Comparison between Free and Immobilized Ion Effects on Hydrophobic Interactions: A Molecular Dynamics Study

TL;DR

This study uses molecular dynamics simulations to compare how free and immobilized ions influence hydrophobic interactions, revealing distinct effects and mechanisms relevant to self-assembly and protein folding.

Contribution

It demonstrates that free and immobilized ions differently modulate hydrophobic interactions, with immobilized ions enabling control through spatial arrangements and size variations.

Findings

Free ions strengthen hydrophobic interactions via water density fluctuations.

Immobilized ions can switch hydrophobic interactions on and off.
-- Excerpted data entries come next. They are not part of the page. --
-- ==== Sys2Proof/Tests/Slice0.lean ====
section
/-! SUPPORT. The model's own tests: states and operands that meet the hypotheses of every statement, clause by clause, an
ill-formed command for every check of WellFormed, and small tests of one step whose expected values are worked from the
spec. -/

namespace Sys2Proof.Tests

set_option Elab.async false

open Sys2Proof Sys2Proof.Machine

/-- The next state of an outcome satisfies a test. -/
def nextIs (o : Out) (p : State → Bool) : Bool :=
  match o with
  | .next t => p t
  | _ => false

/-- Operands of a W-width form. -/
def ow (d s : Nat) (imm : Nat := 0) : Operands :=
  { h := false, w := true, sh := false, cx := false, br := false, acq := false, rel := false, d := BitVec.ofNat 4 d,
    s := BitVec.ofNat 4 s, x := 0, m := 0, imm := W imm, mask := 0 }

/-- A live context. -/
def live : Ctx := { live := true, pc := 0x100, g := [(1, 7), (2, 3), (14, 0x7000)] }

/-- Context 9 as given has issued an instruction of 2 bytes. -/
def issues (op : EOp) (o : Operands) (x : Ctx := live) (s : State := State.reset) : State :=
  (s.setCtx 9 x).setEng 1 { Eng.idle with issue := some ⟨9, op, o, 2⟩ }

/-- Registers at given values. -/
def withRegs (l : List (Nat × Word)) (s : State := State.reset) : State := l.foldl (fun t p => t.setReg p.1 p.2) s

/-! ### Engine instructions -/

theorem witness_StepRunsFrontCommand :
    ({ State.reset with pending := [.halt .host 0, .recordFlood] }).pending = [.halt .host 0, .recordFlood] := by decide

theorem witness_ArithmeticAndLogicAtTheWidth :
    ∀ op ∈ [EOp.add, .adc, .sub, .sbc, .and, .or, .xor, .not, .neg, .cmp, .tst, .mov, .addi, .subi, .andi, .ori, .xori,
        .cmpi, .movi],
      (issues op (ow 1 2)).issued op 9 (ow 1 2) = some 2 := by decide +kernel

theorem witness_ShiftsAndRotatesMoveEveryBit :
    ∀ op ∈ [EOp.shl, .shr, .sar, .rol, .ror, .shli, .shri, .sari],
      (issues op (ow 1 2 31)).issued op 9 (ow 1 2 31) = some 2 := by decide +kernel

theorem witness_ProductsGoToMhiMlo :
    ∀ op ∈ [EOp.mul, .muls], (issues op (ow 1 2)).issued op 9 (ow 1 2) = some 2 := by decide +kernel

/-- EXT and INS take bits 24 to 31 of a word: pos 24, len 8, at the top of the width. -/
theorem witness_BitSpecialLaneAndCrcInstructions :
    (∀ op ∈ [EOp.par, .popc, .brev, .bswap, .mtc], (issues op (ow 1 2)).issued op 9 (ow 1 2) = some 2) ∧
    (∀ op ∈ [EOp.ext, .ins], (issues op (ow 1 2 0x718)).issued op 9 (ow 1 2 0x718) = some 2) ∧
    getF (ow 1 2 0x718).imm 4 0 + (getF (ow 1 2 0x718).imm 12 8 + 1) ≤ (ow 1 2 0x718).bits ∧
    (∀ k < 7, (issues .mfsp (ow 1 k)).issued .mfsp 9 (ow 1 k) = some 2) ∧
    (∀ k < 7, (issues .mtsp (ow k 1)).issued .mtsp 9 (ow k 1) = some 2) ∧
    ((issues .mfc (ow 12 2)).issued .mfc 9 (ow 12 2) = some 2 ∧ (ow 12 2).d.toNat ≤ 12) ∧
    ((issues .crcb (ow 1 2)).issued .crcb 9 (ow 1 2) = some 2 ∧
      ((issues .crcb (ow 1 2)).ctx 9).crcCfg.toNat % 4 ≠ 3) := by decide +kernel

/-- A stack with room for the link word and two registers, and one without. -/
def calls (op : EOp) (m : BitVec 16) (sp : Nat) (lim : BitVec 16 := 0) (s : State := State.reset) : State :=
  issues op { ow 0 2 0x200 with mask := m } { live with g := [(14, W sp)], spLim := lim } s

theorem witness_BranchesJumpsAndCalls :
    (∀ op ∈ [EOp.nop, .jmp, .jmpr], (issues op (ow 1 2)).issued op 9 (ow 1 2) = some 2) ∧
    (∀ k < 15, (issues .bcc (ow 0 k)).issued .bcc 9 (ow 0 k) = some 2) ∧
    (∀ op ∈ [EOp.call, .callr], (calls op 6 0x7000).issued op 9 { ow 0 2 0x200 with mask := 6 } = some 2) ∧
    ((calls .call 6 0x7000).greg 9 14).toNat % 4 = 0 ∧ ((calls .call 6 0x7000).greg 9 14).toNat ≤ 0x8000 ∧
    ((calls .call 6 0x7000).ctx 9).spLim.toNat + 12 ≤ ((calls .call 6 0x7000).greg 9 14).toNat ∧
    ((calls .ret 6 0x7000).issued .ret 9 { ow 0 2 0x200 with mask := 6 } = some 2 ∧
      (calls .ret 6 0x7000).hub.flips = [] ∧ 0x7000 + 4 * (16 + 1) ≤ 0x8000) := by decide +kernel

/-- The pack's handler is valid. -/
def handler : State := withRegs [(Reg.PACK_TRAP 0, 0x80000040)]

/-- An operand form of 4 bytes at G1, whose value 7 is no multiple of 4. -/
theorem witness_TrapsBreakpointsAndReturns :
    TrapReady (issues .brk (ow 0 0) live handler) 9 ∧
    ((issues .brk (ow 0 0) live handler).issued .brk 9 (ow 0 0) = some 2 ∧
      (issues .brk (ow 0 0) live handler).flag Reg.DBG_SESSION 0 = false) ∧
    ((issues .tret (ow 0 0) live handler).issued .tret 9 (ow 0 0) = some 2) ∧
    (∀ op ∈ [EOp.ld, .st], (issues op (ow 3 1) live handler).issued op 9 (ow 3 1) = some 2 ∧
      ((issues op (ow 3 1) live handler).ea 9 (ow 3 1)).1 % (ow 3 1).size ≠ 0) ∧
    (∀ op ∈ [EOp.call, .callr, .ret], (calls op 6 0x7002 0 handler).issued op 9 { ow 0 2 0x200 with mask := 6 } = some 2 ∧
      ((calls op 6 0x7002 0 handler).greg 9 14).toNat % 4 ≠ 0) ∧
    (∀ op ∈ [EOp.call, .callr], (calls op 6 0x7000 0x6FF8 handler).issued op 9 { ow 0 2 0x200 with mask := 6 } = some 2 ∧
      ((calls op 6 0x7000 0x6FF8 handler).greg 9 14).toNat <
        ((calls op 6 0x7000 0x6FF8 handler).ctx 9).spLim.toNat + 4 * (2 + 1)) ∧
    ((issues .brk (ow 0 0) live (withRegs [(Reg.DBG_SESSION, 1)])).flag Reg.DBG_SESSION 0 = true) ∧
    ((issues .tret (ow 0 0) { live with trapNest := true }).issued .tret 9 (ow 0 0) = some 2) := by
  refine ⟨⟨?_, ?_⟩, ?_⟩ <;> decide +kernel

/-- A load or store of 4 bytes whose address is in G1. -/
def access (op : EOp) (a : Nat) (s : State := State.reset) : State := issues op (ow 3 1) { live with g := [(1, W a)] } s

theorem witness_LoadsReadTheDataSpace :
    (∀ a ∈ [0x0, 0x7FFC, 0x8000, 0xBFFC, 0xC000, 0xDFFC, 0xE000, 0xF000, 0xF0FC],
      (access .ld a).issued .ld 9 (ow 3 1) = some 2 ∧ ((access .ld a).ea 9 (ow 3 1)).1 = a ∧ (ow 3 1).m.toNat < 4 ∧
      isMwLock (ow 3 1) a = false ∧ a % (ow 3 1).size = 0 ∧ regionOf a ≠ .reserved) ∧
    (regionOf 0xF400 = .reserved ∧ ((access .ld 0xF400).ea 9 (ow 3 1)).1 = 0xF400 ∧
      (access .ld 0xF400).flag (Reg.PACK_CFG (packOf 9)) 8 = false) ∧
    ((access .ldi 0xFFFE).issued .ldi 9 (ow 3 1) = some 2 ∧ (access .ldi 0xFFFE).hub.flips = []) := by decide +kernel

theorem witness_StoresWriteTheirBytes :
    (∀ p ∈ [(0x7FFC, Region.local_), (0xF0FC, .scratch), (0xBFFC, .psm), (0xDFFC, .csm), (0xF400, .reserved)],
      (access .st p.1).issued .st 9 (ow 3 1) = some 2 ∧ ((access .st p.1).ea 9 (ow 3 1)).1 = p.1 ∧ regionOf p.1 = p.2 ∧
      p.1 % (ow 3 1).size = 0 ∧ packOf 9 < 32 ∧ Tab.get [] (access .st p.1).leash.mwq (packOf 9) = [] ∧
      Tab.get [] (access .st p.1).leash.mwq 32 = []) ∧
    (regionOf 0xE000 = .hdr ∧
      ((issues .st (ow 3 1) { live with g := [(1, 0xE000)], job := some 4 }).ctx 9).job = some 4) := by decide +kernel

/-! ### Ports, contexts, the job channel, helpers, the Kennel and the Leash as engines reach them -/

/-- IN, INR, OUT and OUTR of a port by context 9; the value written stands in G2 (OUT) and G2 (OUTR, the port in G1). -/
def viaIn (p : Nat) (x : Ctx := live) (s : State := State.reset) : State := issues .inp (ow 1 2 p) x s
def viaInr (p : Nat) : State := issues .inr (ow 1 2) { live with g := [(2, W p)] }
def viaOut (p v : Nat) (x : Ctx := live) (s : State := State.reset) : State := issues .outp (ow 1 2 p) { x with g := [(2, W v)] } s
def viaOutr (p v : Nat) : State := issues .outr (ow 1 2) { live with g := [(1, W p), (2, W v)] }

/-- Bounds of the reserved and of the Kennel's port numbers are tried with each form. -/
theorem witness_PortReadsAndWrites :
    (∀ p ∈ [0x0000, 0x0001, 0x0002, 0x0003, 0x0004, 0x0005, 0x0006, 0x0007, 0x0100, 0x0101, 0x0110, 0x0114, 0x01F0, 0x0200,
        0x0201, 0x0202, 0x0207, 0x0210, 0x0212, 0x0300, 0x033F, 0x0340, 0x0341, 0x0342, 0x2000, 0x2081, 0x2085, 0x0008, 0x00FF,
        0x0213, 0x02FF, 0x3000, 0xFFFF],
      ((viaIn p).issued .inp 9 (ow 1 2 p) = some 2 ∧ (ow 1 2 p).imm.toNat % 65536 = p) ∧
      ((viaInr p).issued .inr 9 (ow 1 2) = some 2 ∧ ((viaInr p).greg 9 (regNo (ow 1 2) (ow 1 2).s)).toNat % 65536 = p) ∧
      (viaIn p).flag (Reg.PACK_CFG (packOf 9)) 8 = false) ∧
    (∀ p ∈ [0x0000, 0x0001, 0x0002, 0x0003, 0x0004, 0x0005, 0x0006, 0x0007, 0x0100, 0x0101, 0x01F0, 0x0200, 0x0201, 0x0202,
        0x0340, 0x0341, 0x0342, 0x2000, 0x2080, 0x2081, 0x2082, 0x2085, 0x0008, 0x00FF, 0x0213, 0x02FF, 0x3000, 0xFFFF],
      OutOf (viaOut p 5) 9 (ow 1 2 p) 2 p ∧ OutOf (viaOutr p 5) 9 (ow 1 2) 2 p) ∧
    InOf (viaIn 0x2080) 9 (ow 1 2 0x2080) 2 0x2080 := by
  unfold OutOf InOf; decide +kernel

/-- Context 10 is a child of context 9; every other context of engine 1 is taken in `fullEng`. -/
def family (op : EOp) (s : State := State.reset) : State :=
  issues op (ow 1 2 0x200) live (s.setCtx 10 { live with parent := some 9 })

def fullEng : State := [8, 10, 11, 12, 13, 14, 15].foldl (fun t k => t.setCtx k live) State.reset

theorem witness_ContextInstructions :
    ((issues .fork (ow 1 2 0x200) live fullEng).issued .fork 9 (ow 1 2 0x200) = some 2 ∧
      (issues .fork (ow 1 2 0x200) live fullEng).allocNum 1 false = none) ∧
    ((family .fork).issued .fork 9 (ow 1 2 0x200) = some 2 ∧ (family .fork).allocNum 1 false = some 0) ∧
    (∀ op ∈ [EOp.join, .kill], (family op).issued op 9 (ow 1 2 0x200) = some 2 ∧
      ((family op).ctx 10).live = true ∧ ((family op).ctx 10).parent = some 9 ∧
      9 / 8 * 8 + (W 0x1A).toNat % 8 = 10 ∧ ((family op).ctx 10).job = ((family op).ctx 9).job) ∧
    (∀ op ∈ [EOp.join, .kill], (issues op (ow 1 2)).issued op 9 (ow 1 2) = some 2 ∧
      ((issues op (ow 1 2)).ctx 11).live = false) ∧
    ((issues .endc (ow 1 2)).issued .endc 9 (ow 1 2) = some 2 ∧ ((issues .endc (ow 1 2)).ctx 9).job = none) ∧
    (∀ op ∈ [EOp.waith, .waitev], (issues op (ow 1 2)).issued op 9 (ow 1 2) = some 2) := by decide +kernel

/-- Jobs 4 and 5 in order domain 7: 4 is the head and runs, 5 is the job of context 9. -/
def twoJobs : State :=
  (State.reset.setJob 4 { place := .running, od := 7 }).setJob 5
    { place := .running, od := 7, seq := 1, len := 64, hdr := [(0, 1)] }

/-- Context 9 with job 5, EMIT_DST the host port, EMIT_HDR `h`. -/
def worker (h : Word := 0x4000) : Ctx := { live with job := some 5, emitDst := 97, emitHdr := h, g := [(2, 0)] }

theorem twoJobs_idle (p v : Nat) (x : Ctx) : HerdIdle (viaOut p v x twoJobs) 7 5 := by
  refine ⟨fun q (h : q ∈ []) => (nomatch h), ?_, 4, ?_⟩
  · rfl
  · exact ⟨rfl, by decide, rfl, rfl, rfl, rfl⟩

theorem witness_JobChannelAndItsMisuse :
    (∀ p ∈ [0x207, 0x210, 0x211, 0x212], OutOf (viaOut p 0x100 worker twoJobs) 9 (ow 1 2 p) 2 p) ∧
    (let s := viaOut 0x207 0x100 worker twoJobs
     (s.ctx 9).job = some 5 ∧ (s.ctx 9).live = true ∧ HerdIdle s 7 5 ∧ (s.job 5).od = 7 ∧ (s.job 5).retired = false ∧
      (s.job 5).passed = false ∧ (s.job 5).released = false ∧ (s.job 5).hole = false ∧
      s.emitDest (s.job 5) (s.ctx 9).emitDst = .port 97 [] ∧
      getF (s.ctx 9).emitHdr 7 0 + getF (s.ctx 9).emitHdr 16 8 ≤ 256 ∧ (s.job 5).commits < 16 ∧ 0 < s.storeFree ∧
      (s.buildOut 9 5 97 [] false).len = 128 ∧ s.running = true ∧ (W 0x100).getLsbD 0 = false ∧ s.herd.outs = [] ∧
      (s.job 5).emitted = false ∧ (s.job 5).freed = false ∧ (s.job 5).left = false ∧ s.jobCtxs 5 = [9] ∧
      (s.ctx 9).wait = .none ∧ (s.job 5).commits = 0 ∧ getF (W 0x100) 23 0 = 0x100 ∧ s.dlyUsed < 16384) ∧
    (let s := viaOut 0x207 0 { worker with wait := .store false } twoJobs
     (s.ctx 9).wait = .store false ∧ s.running = true ∧ HerdIdle s 7 5) ∧
    (∀ p ∈ [0x207, 0x210, 0x211, 0x212],
      let s := viaOut p 1 worker ((withRegs [(Reg.PACK_TRAP 0, 0x80000040)]).setJob 5 { retired := true })
      OutOf s 9 (ow 1 2 p) 2 p ∧ (s.ctx 9).job = some 5 ∧ (s.job 5).retired = true ∧ TrapReady s 9) := by
  refine ⟨by unfold OutOf; decide +kernel, ?_, ?_, by unfold OutOf TrapReady; decide +kernel⟩
  · refine ⟨by decide +kernel, by decide +kernel, twoJobs_idle _ _ _, ?_⟩; decide +kernel
  · exact ⟨by decide +kernel, by decide +kernel, twoJobs_idle _ _ _⟩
Size and type of immobilized ions influence interaction strength and behavior.

Abstract

Fundamental studies of the effect of specific ions on hydrophobic interactions are driven by the need to understand phenomena such as hydrophobically driven self-assembly or protein folding. Using beta-peptide-inspired nano-rods, we investigate the effects of both free ions (dissolved salts) and proximally immobilized ions on hydrophobic interactions. We find that the free ion effect is correlated with the water density fluctuation near a non-polar molecular surface, showing that such fluctuation can be an indicator of hydrophobic interactions in the case of solution additives. In the case of immobilized ion, our results demonstrate that hydrophobic interactions can be switched on and off by choosing different spatial arrangements of proximal ions on a nano-rod. For globally amphiphilic nano-rods, we find that the magnitude of the interaction can be further tuned using proximal ions with varying ionic sizes. In general, univalent proximal anions are found to weaken hydrophobic interactions. This is in contrast to the effect of free ions, which according to our simulations strengthen hydrophobic interactions. In addition, immobilized anions of increasing ionic size do not follow the same ordering (Hofmeister-like ranking) as free ions when it comes to their impact on hydrophobic interactions. The immobilized ion effect is not simply correlated with the water density fluctuation near the non-polar side of the amphiphilic nano-rod. We propose a molecular picture that explains the contrasting effects of immobilized versus free ions.